The bank, which is to act as a market maker in the market for renewable energy, was originally to be capitalized with £4billion, now will only be capitalized with £1 billion and not for three years. Parnell doesn’t expect “the early stage” green energy economy– SMEs with entrepreneurial ambitions– to see any of that money.In switching the energy market over to renewables, the GIB places emphasis on financing big business utilities like British Gas– and letting the finance trickle down into smaller enterprises contracted, after an energy finance recycling process, by large utilities like British Gas to install housing insulation.
While there is undisputed acknowledgment that in order to move the renewable energy industry forward in the UK, vigorous risk mitigation strategies are needed to mitigate large upfront costs and long-term return horizons in order to stimulate finance from institutional investors still looking to turn around investment in 2-3 years.

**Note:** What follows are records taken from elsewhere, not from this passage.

-- ==== Sys2Proof/Machine/Issue.lean ====
section
/-! DEFINITION. The issue of bundles (02 R47 to R65; 03 R88 to R91): fetch, the waits before the checks, the selector of a
core (01 R43, 02 R63), and the events of a strand: landings, stops, latches and timers. -/

namespace Sys2Proof.Machine

/-! Fetch (02 R47, R49; 07 R162). -/

/-- The bytes of the bundle at PC in x0, or LEASE. -/
def State.codeSpan (s : State) : Except Trap Span :=
  let x := s.u.ext 0
  let off := 64 * s.u.pc.toNat
  let lease (kind o : Nat) : Trap := ⟨cLEASE, memInfo 0 kind 0 false o⟩
  if extLen x = 0 then .error (lease 2 off)
  else if extLen x < off + 64 then .error (lease 0 (max off (extLen x)))
  else if !extExec x then .error (lease 1 off)
  else .ok ⟨3, 0, off, 64, List.range' (extBase x + off) 64, none, extTol x, extFmap x, extBase x⟩

/-- The 512 bits of the bundle at PC, or LEASE, or MEM_UE where a granule of code is bad (13 R283). -/
def State.fetch (s : State) : Except Trap Bundle :=
  match s.codeSpan with
  | .error t => .error t
  | .ok sp => match s.engineFault sp 0 with
    | some t => .error t
    | none => .ok (bytesRow (s.engineBytes sp 0).1)

/-- What the read of the bundle at PC leaves (13 R283, R286, R287): errors corrected, poisoned and logged, and those delivered as zeros
counted. It is noted once, as the bundle issues or raises a cause. -/
def State.noteFetch (s : State) : State :=
  match s.codeSpan with
  | .error _ => s
  | .ok sp =>
    let n := if (s.engineFault sp 0).isSome then 0 else (s.engineBytes sp 0).2
    (s.noteRead sp.homes).modU (fun u => u.addErr n)

/-- The header of a bundle (02 R48). -/
def Header.ofBundle (b : Bundle) : Header := ⟨b.period, b.wait.toNat, b.pop.toNat⟩
def Header.none : Header := ⟨false, 0, 0⟩

/-- The enabled slots that decode, with their slot numbers. A slot that fails its must-be-zero check is none of them, so the registers
that its fields would name hold back no bundle: 03 R88 does not say. DESIGN CHOICE (log 76). -/
def bundleSlots (b : Bundle) : List (Nat × Instr) :=
  b.slots.filterMap (fun (p, w) => match decodeFields p.kind w with | .ok i => some (p.num, i) | .error _ => Option.none)

/-- A slot's bits are all clear. -/
def slotClear (b : Bundle) (p : SlotPos) : Bool := b.word p = 0

/-- The checks of 03 R89 that the bundle's bits alone decide and those of each slot, slot by slot. -/
def State.bitsTrap (s : State) (b : Bundle) : Option Trap :=
  if b.reserved ≠ 0 then some ⟨cILLEGAL_BUNDLE, 5⟩
  else match slotPositions.find? (fun p => !b.enabled p.num && !slotClear b p) with
    | some p => some ⟨cILLEGAL_BUNDLE, 0x10 + p.num⟩
    | Option.none => firstTrap (b.slots.map (fun (p, w) => match decodeFields p.kind w with
      | .error .opcodeZero => some ⟨cILLEGAL, 0x18 + p.num⟩
      | .error .unassigned => some ⟨cILLEGAL, 0x20 + p.num⟩
      | .error _ => some ⟨cILLEGAL, 0x28 + p.num⟩
      | .ok i => slotTrap s.u.privileged p.num i))

/-! The waits before the checks (03 R88). -/

/-- Registers with a scoreboarded result outstanding (02 R53; 11 R243). -/
def State.pendingScalars (s : State) : List Nat :=
  s.u.accs.flatMap (fun a => if a.act.dest.1 = 0 then a.act.dest.2 else []) ++
    (s.core.copiesOf s.u.who).flatMap (fun c => c.tok :: (if c.op = 5 then [c.mreg % 64] else []))
def State.pendingVectors (s : State) : List Nat :=
  s.u.accs.flatMap (fun a => if a.act.dest.1 = 1 then a.act.dest.2 else []) ++
    (s.core.commandsOf s.u.who).flatMap (fun c =>
      match mOp c.word with
      | 15 => readOutRows c.sav c.snv
      | 16 => readOutRows c.sav c.snv ++ [bitsAt c.sav.toNat 21 11]
      | _ => [])
def State.pendingHandles (s : State) : List Nat :=
  s.u.accs.filterMap (fun a => match a.act with | .thdl h => some h | _ => Option.none)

As the GIB isn’t to receive its first capital injection until 2013 or possibly 2014, this means it will take the process an additional 5 to 6 years, according to Peter Young, Chairman of the green finance think-tank, the Aldersgate Group– that is, until 2022 at the earliest that small to medium sized enterprises will see the effects of that money.
Parnell criticized further, “It would be such an easy win. Unfortunately this government is so high-browed on cost cutting, that they only think of value for money and therefore they essentially exclude any innovation companies from anything to do with the public sector and the public sector is 50-60% of procurement in this country.”
The UK government’s rhetoric, he said, is all about the ‘Big Society’– a return to economic growth lead by social entrepreneurs– SME types. Wayne Sharp, Chairman of the Carbon Trade Xchange, agreed saying that he fears that the GIBs exclusionary design will lead to a brain drain of the UKs brightest innovators– to the BRICs or other European Countries.
Gaynor Hartnell, CEO of the UK’s Renewable Energy Association largely agreed, explaining that renewable energy programs like the renewable energy obligation certificates, now have uncertainty built in until they are re-evaluated at time after the GIB is meant to begin operation. The renewable obligation is meant to provide finance for renewable energy projects and has succeeded in tripling the amount of renewable energy available in the UK since its inception in 2002.
She said that SMEs could use the renewables obligation to finance projects, but the uncertainty “could completely undermine a project, exactly the sort of thing where this bank could help.”